* WHAT YOU WILL DO:
Take the records below and set them down exactly, so that every line matches the original.

***** GIVEN ENTRIES

/-- An ATS invalidation not yet completed: its range and the reads that its completion waits for (17 R442). -/
structure AtsInv where
  part : Nat
  page : Nat
  pages : Nat
  reads : List Nat
  deriving DecidableEq, Repr

/-- What the module sends out, in order: MSI-X messages, posted PCIe writes, invalidate completions, link messages and
host replies (17 R439, R442, R450; 18 R460). -/
inductive Outgoing where
  | msix (fn vector : Nat)
  | posted (part : Nat) (addr : Nat) (bytes : List Byte)
  | readReq (part : Nat) (addr : Nat) (req : Nat)
  | invalidated (part page pages : Nat)
  | hostData (part hpa : Nat) (bytes : List Byte) (poison : Bool)
  | hostWritten (part hpa : Nat)
  | toPeer (chip : Nat) (addr : Word) (len : Nat)
  | peerReply (chip : Nat) (addr : Word) (bits : Quad) (tag : Bool) (cause : Byte)
  | agentReply (chip tid : Nat) (status : Word) (bytes : List Byte)
  deriving DecidableEq, Repr

/-- The power states (19 R471). -/
inductive Power where | aster | iris | poppy | lupin
  deriving DecidableEq, Repr

/-- A function's mailbox as the steward keeps it: the command-sequence word as last written, reply sequence, status and
reply dwords (19 R469); what else the host writes stands in `bar0` (17 R438). -/
structure Mailbox where
  seqWord : Nat
  reply : Nat
  status : Nat
  data : List Word
  deriving DecidableEq, Repr

/-- A journal record (19 R470). -/
structure JournalRec where
  seq : Nat
  cycle : Nat
  opcode : Nat
  fn : Nat
  mailSeq : Nat
  args : List Word
  deriving DecidableEq, Repr

/-- A registered event ring (19 R474): host base address, log2 of slots, records written. -/
structure EvRing where
  base : Nat
  lslots : Nat
  index : Nat
  deriving DecidableEq, Repr

/-- The steward (19). `fuseMin` is the minimum image version, `attBlocks` the blocks burnt, `attIndex` the next one-time
key; `running` and `firmware` say whether the steward's image and a firmware image run (the latter with its version);
`keys` the owner of each key slot with its generation, which stands for the key, seen by no party (17 R451); `firmLoad` the firmware's load, `firmPage` the device
address of its mailbox page (R468), kept as function 64 in `mail`. -/
structure Steward where
  running : Bool
  stewardVer : Nat
  firmware : Option Nat
  fuseMin : Nat
  attBlocks : Nat
  attIndex : Nat
  journal : List JournalRec
  journalSeq : Nat
  mail : Table Mailbox
  events : Table EvRing
  keys : Table (Nat × Nat)
  power : Power
  moving : Bool
  softAt : Table Nat
  firmLoad : Option Nat
  firmPage : Nat
  deriving DecidableEq, Repr

/-- The host bridge (17) and the link engine (18). `bar0` holds the bytes the host wrote to BAR0 (R438), `links` the
ports of this module that are up, `peers` the link masks of the other chips, `offered` the table of
18 R463. -/
structure Bridge where
  atc : List AtcEntry
  ats : List AtsReq
  invs : List AtsInv
  atsOn : BitVec 64
  hostUp : Bool
  bar0 : Table Byte
  chip : Nat
  links : BitVec 36
  peers : Table (BitVec 36)
  peerResv : List PeerResv
  offered : Table Word
  out : List Outgoing
  deriving DecidableEq, Repr

/-- A turn: core `core` issues one instruction of the context R115 chooses; an event happens; cycles pass; or an
uncorrectable error strikes `n` bytes of memory at a flat address (05 R165). MODEL. -/
inductive Turn where
  | core (core : Nat)
  | event (i : Instr)
  | pass (cycles : Nat)
  | spoil (a n : Nat)
  deriving DecidableEq, Repr

/-- The whole module (01 R13). `poison`: the flat addresses of the bytes whose data is marked poisoned (05 R163). -/
structure State where
  cycle : Nat
  mem : Memory
  poison : List Nat
  tags : List Nat
  dirty : Table DirtyLine
  cores : Table Core
  quads : Table Quad4
  rings : Table Ring
  clusters : Table Cluster
  dies : Table Die
  queues : Table Queue
  baskets : Table Basket
  loads : Table Load
  parts : Table Partition
  reqs : Table Req
  nextReq : Nat
  probes : List Probe
  firings : List Firing
  agentQ : List AgentCmd
  cellQ : List CellWrite
  heldCmds : List HeldCmd
  bridge : Bridge
  steward : Steward
  cur : Nat
  agenda : List Turn
  free : Nat
  nextId : Nat
  deriving DecidableEq, Repr

/-! ## How a step can stop -/

/-- The faults that stop the machine. No condition of the spec stops it: every architected fault is a next state. -/
inductive Fault where
  /-- Raised by `step` when the agenda names a program instruction as an event: no such turn exists on the hardware.
  Safe: the agenda is the model's own field. -/
  | badTurn
  deriving DecidableEq, Repr

/-- The refusals. -/
inductive Refusal where
  /-- Raised by `exec` for an instruction without a meaning yet. Safe: nothing is claimed of it. -/
  | notModelled (mnemonic : String)
  deriving DecidableEq, Repr

/-! ## Reset -/

/-- A core after a core reset (01 R28, 08 R250, 03 R83, 13 R333, 11 R300). -/
def Core.reset : Core :=
  { threads := [], resident := [none, none, none, none], warm := List.replicate 12 none, lastPos := [3, 3, 3, 3], carve := 0x4444
    quarantined := false, unack := 0, acc0 := List.replicate 256 0, acc1 := List.replicate 256 0
    table := presetE4M3, vq := [], started := [], slots := [], lastCopy := 127, freed := [], ports := [], sends := []
    sendOrder := 0, l1 := [], victims := [], watches := [], lastOwner := none, waitingSends := [], waitingCopies := [], waitingVmu := [] }

/-- A cluster after module reset: a park region of 256 KiB (08 R226), nothing held. -/
def Cluster.reset : Cluster :=
  { park := 4, tlb := [], ptrs := [], dir := [], lineSeen := [], data := [], watches := [], ovfLines := [], ovfQ := [], tickets := []
    darner := none, dxWait := none, versions := [], tokens := [], pageReqs := [], engHolds := [], nextReqId := 0, flags := 0
    bars := [], trees := [], seq := 0 }

/-- An off ring (14 R357). -/
def Ring.reset : Ring :=
  { state := .off, config := 0, session := ⟨0, false, false⟩, faultCell := ⟨0, false, false⟩, goCmd := none, cls := 0
    next := 0, presses := 0, misses := 0, stranded := 0, heldCycles := 0, upper := [], lower := [], table := []
    waiting := [], encounters := [], adds := [], pend := [], late := [], latePend := [], openPress := 0, haltAsk := [], badAdd := false, ending := none
    nextAt := 0, midCount := false }

/-- Arbiters at rest. -/
def Quad4.reset : Quad4 := ⟨0, 0, 0, 0⟩

/-- A die's engine with no queue registered (06 R168). -/
def Die.reset : Die := ⟨[], 0, []⟩

/-- A mailbox no command was written to (19 R469). -/
def Mailbox.reset : Mailbox := ⟨0, 0, 0, []⟩

/-- The bridge and link engine after reset: no translation cached, both host links up, no switch seen yet (18 R456) (log 4, DESIGN CHOICE). -/
def Bridge.reset : Bridge :=
  { atc := [], ats := [], invs := [], atsOn := 0, hostUp := true, bar0 := [], chip := 0, links := 0, peers := [], peerResv := [], offered := [], out := [] }

/-- The steward after reset, before its image is verified (19 R466): the journal empty, its next sequence 1 (R470) (log 3, DESIGN CHOICE). -/
def Steward.reset : Steward :=
  { running := false, stewardVer := 0, firmware := none, fuseMin := 0, attBlocks := 0, attIndex := 0, journal := []
    journalSeq := 1, mail := [], events := [], keys := [], power := .aster, moving := false, softAt := []
    firmLoad := none, firmPage := 0 }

**********

* ANSWER SECTION:
/-- An ATS invalidation not yet completed: its range and the reads that its completion waits for (17 R442). -/
structure AtsInv where
  part : Nat
  page : Nat
  pages : Nat
  reads : List Nat
  deriving DecidableEq, Repr

/-- What the module sends out, in order: MSI-X messages, posted PCIe writes, invalidate completions, link messages and
host replies (17 R439, R442, R450; 18 R460). -/
inductive Outgoing where
  | msix (fn vector : Nat)
  | posted (part : Nat) (addr : Nat) (bytes : List Byte)
  | readReq (part : Nat) (addr : Nat) (req : Nat)
  | invalidated (part page pages : Nat)
  | hostData (part hpa : Nat) (bytes : List Byte) (poison : Bool)
  | hostWritten (part hpa : Nat)
  | toPeer (chip : Nat) (addr : Word) (len : Nat)
  | peerReply (chip : Nat) (addr : Word) (bits : Quad) (tag : Bool) (cause : Byte)
  | agentReply (chip tid : Nat) (status : Word) (bytes : List Byte)
  deriving DecidableEq, Repr

/-- The power states (19 R471). -/
inductive Power where | aster | iris | poppy | lupin
  deriving DecidableEq, Repr

/-- A function's mailbox as the steward keeps it: the command-sequence word as last written, reply sequence, status and
reply dwords (19 R469); what else the host writes stands in `bar0` (17 R438). -/
structure Mailbox where
  seqWord : Nat
  reply : Nat
  status : Nat
  data : List Word
  deriving DecidableEq, Repr

/-- A journal record (19 R470). -/
structure JournalRec where
  seq : Nat
  cycle : Nat
  opcode : Nat
  fn : Nat
  mailSeq : Nat
  args : List Word
  deriving DecidableEq, Repr

/-- A registered event ring (19 R474): host base address, log2 of slots, records written. -/
structure EvRing where
  base : Nat
  lslots : Nat
  index : Nat
  deriving DecidableEq, Repr

/-- The steward (19). `fuseMin` is the minimum image version, `attBlocks` the blocks burnt, `attIndex` the next one-time
key; `running` and `firmware` say whether the steward's image and a firmware image run (the latter with its version);
`keys` the owner of each key slot with its generation, which stands for the key, seen by no party (17 R451); `firmLoad` the firmware's load, `firmPage` the device
address of its mailbox page (R468), kept as function 64 in `mail`. -/
structure Steward where
  running : Bool
  stewardVer : Nat
  firmware : Option Nat
  fuseMin : Nat
  attBlocks : Nat
  attIndex : Nat
  journal : List JournalRec
  journalSeq : Nat
  mail : Table Mailbox
  events : Table EvRing
  keys : Table (Nat × Nat)
  power : Power
  moving : Bool
  softAt : Table Nat
  firmLoad : Option Nat
  firmPage : Nat
  deriving DecidableEq, Repr

/-- The host bridge (17) and the link engine (18). `bar0` holds the bytes the host wrote to BAR0 (R438), `links` the
ports of this module that are up, `peers` the link masks of the other chips, `offered` the table of
18 R463. -/
structure Bridge where
  atc : List AtcEntry
  ats : List AtsReq
  invs : List AtsInv
  atsOn : BitVec 64
  hostUp : Bool
  bar0 : Table Byte
  chip : Nat
  links : BitVec 36
  peers : Table (BitVec 36)
  peerResv : List PeerResv
  offered : Table Word
  out : List Outgoing
  deriving DecidableEq, Repr

/-- A turn: core `core` issues one instruction of the context R115 chooses; an event happens; cycles pass; or an
uncorrectable error strikes `n` bytes of memory at a flat address (05 R165). MODEL. -/
inductive Turn where
  | core (core : Nat)
  | event (i : Instr)
  | pass (cycles : Nat)
  | spoil (a n : Nat)
  deriving DecidableEq, Repr

/-- The whole module (01 R13). `poison`: the flat addresses of the bytes whose data is marked poisoned (05 R163). -/
structure State where
  cycle : Nat
  mem : Memory
  poison : List Nat
  tags : List Nat
  dirty : Table DirtyLine
  cores : Table Core
  quads : Table Quad4
  rings : Table Ring
  clusters : Table Cluster
  dies : Table Die
  queues : Table Queue
  baskets : Table Basket
  loads : Table Load
  parts : Table Partition
  reqs : Table Req
  nextReq : Nat
  probes : List Probe
  firings : List Firing
  agentQ : List AgentCmd
  cellQ : List CellWrite
  heldCmds : List HeldCmd
  bridge : Bridge
  steward : Steward
  cur : Nat
  agenda : List Turn
  free : Nat
  nextId : Nat
  deriving DecidableEq, Repr

/-! ## How a step can stop -/

/-- The faults that stop the machine. No condition of the spec stops it: every architected fault is a next state. -/
inductive Fault where
  /-- Raised by `step` when the agenda names a program instruction as an event: no such turn exists on the hardware.
  Safe: the agenda is the model's own field. -/
  | badTurn
  deriving DecidableEq, Repr

/-- The refusals. -/
inductive Refusal where
  /-- Raised by `exec` for an instruction without a meaning yet. Safe: nothing is claimed of it. -/
  | notModelled (mnemonic : String)
  deriving DecidableEq, Repr

/-! ## Reset -/

/-- A core after a core reset (01 R28, 08 R250, 03 R83, 13 R333, 11 R300). -/
def Core.reset : Core :=
  { threads := [], resident := [none, none, none, none], warm := List.replicate 12 none, lastPos := [3, 3, 3, 3], carve := 0x4444
    quarantined := false, unack := 0, acc0 := List.replicate 256 0, acc1 := List.replicate 256 0
    table := presetE4M3, vq := [], started := [], slots := [], lastCopy := 127, freed := [], ports := [], sends := []
    sendOrder := 0, l1 := [], victims := [], watches := [], lastOwner := none, waitingSends := [], waitingCopies := [], waitingVmu := [] }

/-- A cluster after module reset: a park region of 256 KiB (08 R226), nothing held. -/
def Cluster.reset : Cluster :=
  { park := 4, tlb := [], ptrs := [], dir := [], lineSeen := [], data := [], watches := [], ovfLines := [], ovfQ := [], tickets := []
    darner := none, dxWait := none, versions := [], tokens := [], pageReqs := [], engHolds := [], nextReqId := 0, flags := 0
    bars := [], trees := [], seq := 0 }

/-- An off ring (14 R357). -/
def Ring.reset : Ring :=
  { state := .off, config := 0, session := ⟨0, false, false⟩, faultCell := ⟨0, false, false⟩, goCmd := none, cls := 0
    next := 0, presses := 0, misses := 0, stranded := 0, heldCycles := 0, upper := [], lower := [], table := []
    waiting := [], encounters := [], adds := [], pend := [], late := [], latePend := [], openPress := 0, haltAsk := [], badAdd := false, ending := none
    nextAt := 0, midCount := false }

/-- Arbiters at rest. -/
def Quad4.reset : Quad4 := ⟨0, 0, 0, 0⟩

/-- A die's engine with no queue registered (06 R168). -/
def Die.reset : Die := ⟨[], 0, []⟩

/-- A mailbox no command was written to (19 R469). -/
def Mailbox.reset : Mailbox := ⟨0, 0, 0, []⟩

/-- The bridge and link engine after reset: no translation cached, both host links up, no switch seen yet (18 R456) (log 4, DESIGN CHOICE). -/
def Bridge.reset : Bridge :=
  { atc := [], ats := [], invs := [], atsOn := 0, hostUp := true, bar0 := [], chip := 0, links := 0, peers := [], peerResv := [], offered := [], out := [] }

/-- The steward after reset, before its image is verified (19 R466): the journal empty, its next sequence 1 (R470) (log 3, DESIGN CHOICE). -/
def Steward.reset : Steward :=
  { running := false, stewardVer := 0, firmware := none, fuseMin := 0, attBlocks := 0, attIndex := 0, journal := []
    journalSeq := 1, mail := [], events := [], keys := [], power := .aster, moving := false, softAt := []
    firmLoad := none, firmPage := 0 }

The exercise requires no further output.